_Problem requirements_:
Look below for the line holding "theorem test_decode_add : decode" and the line holding "theorem test_decode_ldu : decode". Transcribe exactly those lines and all lines between them, nothing more.

_Information given_:
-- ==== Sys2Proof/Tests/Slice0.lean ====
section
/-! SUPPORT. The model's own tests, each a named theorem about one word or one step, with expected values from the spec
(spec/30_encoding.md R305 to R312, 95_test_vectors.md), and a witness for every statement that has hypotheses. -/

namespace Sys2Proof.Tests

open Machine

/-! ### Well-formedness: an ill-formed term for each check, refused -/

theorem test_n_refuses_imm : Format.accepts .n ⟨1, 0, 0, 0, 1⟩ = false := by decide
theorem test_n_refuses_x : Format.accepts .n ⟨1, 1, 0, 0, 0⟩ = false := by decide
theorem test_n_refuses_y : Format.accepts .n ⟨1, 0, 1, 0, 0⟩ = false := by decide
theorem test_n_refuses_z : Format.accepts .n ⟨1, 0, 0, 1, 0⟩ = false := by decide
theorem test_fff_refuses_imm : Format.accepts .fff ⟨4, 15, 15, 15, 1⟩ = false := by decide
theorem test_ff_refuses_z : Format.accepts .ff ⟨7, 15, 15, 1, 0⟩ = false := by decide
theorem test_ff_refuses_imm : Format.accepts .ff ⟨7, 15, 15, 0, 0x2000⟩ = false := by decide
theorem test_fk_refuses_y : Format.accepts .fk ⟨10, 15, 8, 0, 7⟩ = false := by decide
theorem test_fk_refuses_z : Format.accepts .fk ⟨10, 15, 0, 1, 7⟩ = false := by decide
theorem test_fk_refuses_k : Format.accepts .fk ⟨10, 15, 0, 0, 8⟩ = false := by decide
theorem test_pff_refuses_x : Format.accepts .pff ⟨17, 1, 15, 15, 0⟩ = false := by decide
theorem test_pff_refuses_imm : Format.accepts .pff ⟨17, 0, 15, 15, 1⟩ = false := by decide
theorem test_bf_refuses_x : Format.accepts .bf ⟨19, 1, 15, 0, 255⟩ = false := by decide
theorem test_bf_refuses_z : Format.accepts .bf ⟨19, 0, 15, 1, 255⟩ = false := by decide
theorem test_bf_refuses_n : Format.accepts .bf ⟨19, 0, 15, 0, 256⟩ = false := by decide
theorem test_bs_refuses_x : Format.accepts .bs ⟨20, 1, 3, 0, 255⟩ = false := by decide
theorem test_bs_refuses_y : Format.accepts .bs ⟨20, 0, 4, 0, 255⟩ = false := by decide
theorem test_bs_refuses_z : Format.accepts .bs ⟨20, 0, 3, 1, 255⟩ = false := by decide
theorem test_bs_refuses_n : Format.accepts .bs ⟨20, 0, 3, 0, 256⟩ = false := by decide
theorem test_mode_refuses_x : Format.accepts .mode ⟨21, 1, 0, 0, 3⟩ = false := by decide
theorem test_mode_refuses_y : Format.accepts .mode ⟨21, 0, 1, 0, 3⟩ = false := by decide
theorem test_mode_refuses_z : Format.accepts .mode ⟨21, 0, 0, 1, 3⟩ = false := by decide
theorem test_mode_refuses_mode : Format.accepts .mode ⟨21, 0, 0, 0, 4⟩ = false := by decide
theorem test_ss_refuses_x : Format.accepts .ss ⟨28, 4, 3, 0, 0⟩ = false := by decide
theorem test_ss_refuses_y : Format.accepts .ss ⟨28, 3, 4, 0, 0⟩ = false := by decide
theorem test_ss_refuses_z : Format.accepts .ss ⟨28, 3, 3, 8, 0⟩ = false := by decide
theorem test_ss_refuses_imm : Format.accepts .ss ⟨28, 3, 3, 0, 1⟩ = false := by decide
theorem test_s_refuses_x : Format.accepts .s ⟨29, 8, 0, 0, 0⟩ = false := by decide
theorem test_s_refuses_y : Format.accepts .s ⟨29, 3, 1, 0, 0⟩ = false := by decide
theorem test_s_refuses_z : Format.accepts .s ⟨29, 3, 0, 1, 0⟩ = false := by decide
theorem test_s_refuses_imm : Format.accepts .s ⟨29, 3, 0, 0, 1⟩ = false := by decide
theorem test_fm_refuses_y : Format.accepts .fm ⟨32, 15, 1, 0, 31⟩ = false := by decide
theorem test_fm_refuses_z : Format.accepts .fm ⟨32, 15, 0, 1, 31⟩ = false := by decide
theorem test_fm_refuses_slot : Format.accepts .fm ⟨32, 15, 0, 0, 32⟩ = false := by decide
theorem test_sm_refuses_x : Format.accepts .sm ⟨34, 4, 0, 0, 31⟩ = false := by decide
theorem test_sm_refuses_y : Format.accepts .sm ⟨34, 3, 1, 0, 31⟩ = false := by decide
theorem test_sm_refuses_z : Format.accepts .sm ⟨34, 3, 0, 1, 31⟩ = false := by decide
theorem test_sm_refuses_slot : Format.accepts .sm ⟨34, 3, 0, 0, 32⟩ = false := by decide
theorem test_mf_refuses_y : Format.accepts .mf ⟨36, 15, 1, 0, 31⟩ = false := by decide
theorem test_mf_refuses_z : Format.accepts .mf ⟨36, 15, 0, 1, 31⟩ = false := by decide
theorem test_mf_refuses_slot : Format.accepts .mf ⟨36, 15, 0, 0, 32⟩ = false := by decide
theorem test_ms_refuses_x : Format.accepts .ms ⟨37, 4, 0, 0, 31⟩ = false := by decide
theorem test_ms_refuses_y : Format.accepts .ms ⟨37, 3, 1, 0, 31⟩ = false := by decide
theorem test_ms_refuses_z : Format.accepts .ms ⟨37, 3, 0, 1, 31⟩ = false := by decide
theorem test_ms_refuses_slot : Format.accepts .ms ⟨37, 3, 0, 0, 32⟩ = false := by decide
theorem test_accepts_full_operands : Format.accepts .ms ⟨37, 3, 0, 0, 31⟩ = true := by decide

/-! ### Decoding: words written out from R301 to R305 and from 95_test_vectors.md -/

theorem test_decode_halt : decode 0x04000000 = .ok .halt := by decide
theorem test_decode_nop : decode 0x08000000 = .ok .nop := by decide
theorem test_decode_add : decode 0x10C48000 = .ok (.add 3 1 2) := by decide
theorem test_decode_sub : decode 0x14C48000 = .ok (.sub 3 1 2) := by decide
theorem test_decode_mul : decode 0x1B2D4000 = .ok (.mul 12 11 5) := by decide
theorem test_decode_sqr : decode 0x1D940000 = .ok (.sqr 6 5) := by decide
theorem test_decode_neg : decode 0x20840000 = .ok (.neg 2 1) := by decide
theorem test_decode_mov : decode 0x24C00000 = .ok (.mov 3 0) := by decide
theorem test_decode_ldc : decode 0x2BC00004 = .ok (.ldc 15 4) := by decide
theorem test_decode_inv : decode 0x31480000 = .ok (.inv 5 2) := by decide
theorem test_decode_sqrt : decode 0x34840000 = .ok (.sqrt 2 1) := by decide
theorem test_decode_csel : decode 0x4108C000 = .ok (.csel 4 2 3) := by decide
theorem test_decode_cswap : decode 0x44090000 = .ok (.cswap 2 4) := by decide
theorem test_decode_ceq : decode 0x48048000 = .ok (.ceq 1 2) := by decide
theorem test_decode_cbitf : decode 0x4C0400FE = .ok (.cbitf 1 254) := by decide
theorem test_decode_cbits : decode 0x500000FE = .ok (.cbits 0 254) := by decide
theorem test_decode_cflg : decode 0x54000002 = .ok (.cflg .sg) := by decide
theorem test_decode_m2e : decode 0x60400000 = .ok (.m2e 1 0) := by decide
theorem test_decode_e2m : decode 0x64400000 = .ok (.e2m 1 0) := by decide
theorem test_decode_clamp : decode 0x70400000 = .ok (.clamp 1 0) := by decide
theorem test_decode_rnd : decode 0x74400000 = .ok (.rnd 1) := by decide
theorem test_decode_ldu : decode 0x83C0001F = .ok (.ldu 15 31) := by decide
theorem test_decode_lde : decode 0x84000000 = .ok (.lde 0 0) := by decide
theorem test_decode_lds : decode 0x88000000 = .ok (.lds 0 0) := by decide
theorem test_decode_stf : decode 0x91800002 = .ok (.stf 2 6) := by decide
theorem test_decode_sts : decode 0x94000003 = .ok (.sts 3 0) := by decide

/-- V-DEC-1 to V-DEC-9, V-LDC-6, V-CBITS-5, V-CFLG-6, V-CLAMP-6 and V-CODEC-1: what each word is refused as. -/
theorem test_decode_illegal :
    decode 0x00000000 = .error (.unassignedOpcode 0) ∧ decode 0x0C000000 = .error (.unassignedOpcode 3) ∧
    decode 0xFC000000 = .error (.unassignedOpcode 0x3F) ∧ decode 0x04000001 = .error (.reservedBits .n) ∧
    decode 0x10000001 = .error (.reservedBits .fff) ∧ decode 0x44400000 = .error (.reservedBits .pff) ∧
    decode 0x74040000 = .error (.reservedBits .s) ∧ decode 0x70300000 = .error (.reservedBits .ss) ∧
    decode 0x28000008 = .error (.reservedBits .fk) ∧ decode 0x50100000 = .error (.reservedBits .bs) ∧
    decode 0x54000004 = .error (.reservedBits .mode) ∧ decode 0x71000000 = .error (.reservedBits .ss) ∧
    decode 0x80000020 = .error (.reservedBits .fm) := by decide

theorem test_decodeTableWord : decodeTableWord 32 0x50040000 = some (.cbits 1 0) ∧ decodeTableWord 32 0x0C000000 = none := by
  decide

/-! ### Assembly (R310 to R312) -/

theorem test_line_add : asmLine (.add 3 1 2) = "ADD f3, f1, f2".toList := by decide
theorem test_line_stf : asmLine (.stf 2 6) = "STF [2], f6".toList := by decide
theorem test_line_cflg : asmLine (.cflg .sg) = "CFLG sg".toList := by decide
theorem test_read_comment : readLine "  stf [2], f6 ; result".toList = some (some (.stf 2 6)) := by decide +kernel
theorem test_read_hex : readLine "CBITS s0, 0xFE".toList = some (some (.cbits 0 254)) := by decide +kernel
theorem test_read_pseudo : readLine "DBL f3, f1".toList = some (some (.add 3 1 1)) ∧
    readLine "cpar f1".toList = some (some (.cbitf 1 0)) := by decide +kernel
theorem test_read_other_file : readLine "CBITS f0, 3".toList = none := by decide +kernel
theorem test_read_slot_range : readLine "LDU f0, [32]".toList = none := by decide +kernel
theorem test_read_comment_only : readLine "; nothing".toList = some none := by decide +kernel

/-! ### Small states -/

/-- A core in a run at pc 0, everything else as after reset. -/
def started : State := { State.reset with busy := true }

* * *

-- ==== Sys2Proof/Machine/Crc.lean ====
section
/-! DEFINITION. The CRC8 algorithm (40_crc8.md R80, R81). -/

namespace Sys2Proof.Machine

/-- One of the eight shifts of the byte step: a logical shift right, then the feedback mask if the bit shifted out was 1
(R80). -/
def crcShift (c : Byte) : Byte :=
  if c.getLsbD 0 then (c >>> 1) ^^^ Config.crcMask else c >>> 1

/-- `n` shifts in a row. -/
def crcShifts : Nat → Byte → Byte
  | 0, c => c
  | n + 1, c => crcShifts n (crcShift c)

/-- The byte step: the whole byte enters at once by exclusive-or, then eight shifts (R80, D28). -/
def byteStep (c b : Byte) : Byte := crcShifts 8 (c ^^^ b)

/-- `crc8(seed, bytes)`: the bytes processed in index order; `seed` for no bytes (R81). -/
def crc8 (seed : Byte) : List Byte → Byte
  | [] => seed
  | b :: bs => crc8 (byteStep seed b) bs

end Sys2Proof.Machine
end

---

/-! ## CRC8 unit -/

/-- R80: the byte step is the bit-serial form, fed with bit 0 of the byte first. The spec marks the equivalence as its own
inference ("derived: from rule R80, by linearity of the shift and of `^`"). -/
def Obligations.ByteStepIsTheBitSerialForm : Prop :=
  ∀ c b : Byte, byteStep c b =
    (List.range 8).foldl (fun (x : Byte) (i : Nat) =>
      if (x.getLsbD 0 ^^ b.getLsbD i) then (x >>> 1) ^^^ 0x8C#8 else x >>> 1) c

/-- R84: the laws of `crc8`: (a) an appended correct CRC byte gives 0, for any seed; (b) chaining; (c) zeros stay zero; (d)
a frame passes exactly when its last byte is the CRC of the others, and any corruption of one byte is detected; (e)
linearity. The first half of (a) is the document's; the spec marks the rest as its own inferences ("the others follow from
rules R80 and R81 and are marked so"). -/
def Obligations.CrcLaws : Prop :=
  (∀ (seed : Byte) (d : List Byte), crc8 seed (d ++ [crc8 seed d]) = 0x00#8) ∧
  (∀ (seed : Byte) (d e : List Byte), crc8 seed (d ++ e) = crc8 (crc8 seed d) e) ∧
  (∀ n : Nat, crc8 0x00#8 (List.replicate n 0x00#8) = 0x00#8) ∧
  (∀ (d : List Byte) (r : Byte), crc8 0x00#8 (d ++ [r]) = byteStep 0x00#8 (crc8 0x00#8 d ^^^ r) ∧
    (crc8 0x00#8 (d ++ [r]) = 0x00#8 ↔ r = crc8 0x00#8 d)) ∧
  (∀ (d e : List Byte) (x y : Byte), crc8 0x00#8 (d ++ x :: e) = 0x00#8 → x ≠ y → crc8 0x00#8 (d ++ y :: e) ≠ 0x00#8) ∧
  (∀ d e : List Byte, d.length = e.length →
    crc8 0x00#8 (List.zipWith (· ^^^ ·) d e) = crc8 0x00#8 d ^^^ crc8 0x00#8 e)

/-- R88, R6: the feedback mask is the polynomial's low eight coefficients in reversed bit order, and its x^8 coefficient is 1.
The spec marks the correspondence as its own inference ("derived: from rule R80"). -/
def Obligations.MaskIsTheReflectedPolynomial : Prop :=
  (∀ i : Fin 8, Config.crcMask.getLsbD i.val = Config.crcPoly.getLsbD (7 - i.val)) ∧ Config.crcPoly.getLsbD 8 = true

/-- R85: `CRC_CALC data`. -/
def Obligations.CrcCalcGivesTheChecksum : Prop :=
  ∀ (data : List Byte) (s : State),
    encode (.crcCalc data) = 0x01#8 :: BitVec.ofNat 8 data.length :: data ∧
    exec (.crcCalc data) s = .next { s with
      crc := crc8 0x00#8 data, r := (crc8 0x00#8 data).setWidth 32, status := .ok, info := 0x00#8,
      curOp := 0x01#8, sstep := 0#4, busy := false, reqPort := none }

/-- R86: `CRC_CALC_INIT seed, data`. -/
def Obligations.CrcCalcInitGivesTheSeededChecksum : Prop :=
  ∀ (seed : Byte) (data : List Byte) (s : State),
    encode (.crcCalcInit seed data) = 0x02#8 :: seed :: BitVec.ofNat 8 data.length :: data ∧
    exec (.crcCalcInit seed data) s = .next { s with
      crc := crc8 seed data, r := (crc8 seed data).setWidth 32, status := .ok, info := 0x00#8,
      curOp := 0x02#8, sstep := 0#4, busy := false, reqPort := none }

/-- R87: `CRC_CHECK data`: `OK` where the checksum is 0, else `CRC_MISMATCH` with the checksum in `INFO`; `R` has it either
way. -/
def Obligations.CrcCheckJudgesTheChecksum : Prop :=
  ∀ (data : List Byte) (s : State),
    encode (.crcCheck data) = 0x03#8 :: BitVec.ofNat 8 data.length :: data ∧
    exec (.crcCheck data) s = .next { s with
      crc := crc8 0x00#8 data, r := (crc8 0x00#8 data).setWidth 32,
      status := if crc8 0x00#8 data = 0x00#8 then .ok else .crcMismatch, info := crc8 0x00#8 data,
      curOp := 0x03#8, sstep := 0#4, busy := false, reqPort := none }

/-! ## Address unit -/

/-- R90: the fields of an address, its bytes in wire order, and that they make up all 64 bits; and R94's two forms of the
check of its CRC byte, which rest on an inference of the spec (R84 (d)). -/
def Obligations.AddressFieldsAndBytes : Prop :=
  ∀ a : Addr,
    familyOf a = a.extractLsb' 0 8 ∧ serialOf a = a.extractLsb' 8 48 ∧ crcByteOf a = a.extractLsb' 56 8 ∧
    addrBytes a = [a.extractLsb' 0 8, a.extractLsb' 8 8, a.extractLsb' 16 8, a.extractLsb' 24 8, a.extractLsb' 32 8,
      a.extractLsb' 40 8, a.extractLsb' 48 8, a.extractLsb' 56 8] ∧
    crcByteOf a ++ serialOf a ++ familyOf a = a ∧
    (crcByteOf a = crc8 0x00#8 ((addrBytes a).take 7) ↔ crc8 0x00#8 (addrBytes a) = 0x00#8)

_Result_:
theorem test_decode_add : decode 0x10C48000 = .ok (.add 3 1 2) := by decide
theorem test_decode_sub : decode 0x14C48000 = .ok (.sub 3 1 2) := by decide
theorem test_decode_mul : decode 0x1B2D4000 = .ok (.mul 12 11 5) := by decide
theorem test_decode_sqr : decode 0x1D940000 = .ok (.sqr 6 5) := by decide
theorem test_decode_neg : decode 0x20840000 = .ok (.neg 2 1) := by decide
theorem test_decode_mov : decode 0x24C00000 = .ok (.mov 3 0) := by decide
theorem test_decode_ldc : decode 0x2BC00004 = .ok (.ldc 15 4) := by decide
theorem test_decode_inv : decode 0x31480000 = .ok (.inv 5 2) := by decide
theorem test_decode_sqrt : decode 0x34840000 = .ok (.sqrt 2 1) := by decide
theorem test_decode_csel : decode 0x4108C000 = .ok (.csel 4 2 3) := by decide
theorem test_decode_cswap : decode 0x44090000 = .ok (.cswap 2 4) := by decide
theorem test_decode_ceq : decode 0x48048000 = .ok (.ceq 1 2) := by decide
theorem test_decode_cbitf : decode 0x4C0400FE = .ok (.cbitf 1 254) := by decide
theorem test_decode_cbits : decode 0x500000FE = .ok (.cbits 0 254) := by decide
theorem test_decode_cflg : decode 0x54000002 = .ok (.cflg .sg) := by decide
theorem test_decode_m2e : decode 0x60400000 = .ok (.m2e 1 0) := by decide
theorem test_decode_e2m : decode 0x64400000 = .ok (.e2m 1 0) := by decide
theorem test_decode_clamp : decode 0x70400000 = .ok (.clamp 1 0) := by decide
theorem test_decode_rnd : decode 0x74400000 = .ok (.rnd 1) := by decide
theorem test_decode_ldu : decode 0x83C0001F = .ok (.ldu 15 31) := by decide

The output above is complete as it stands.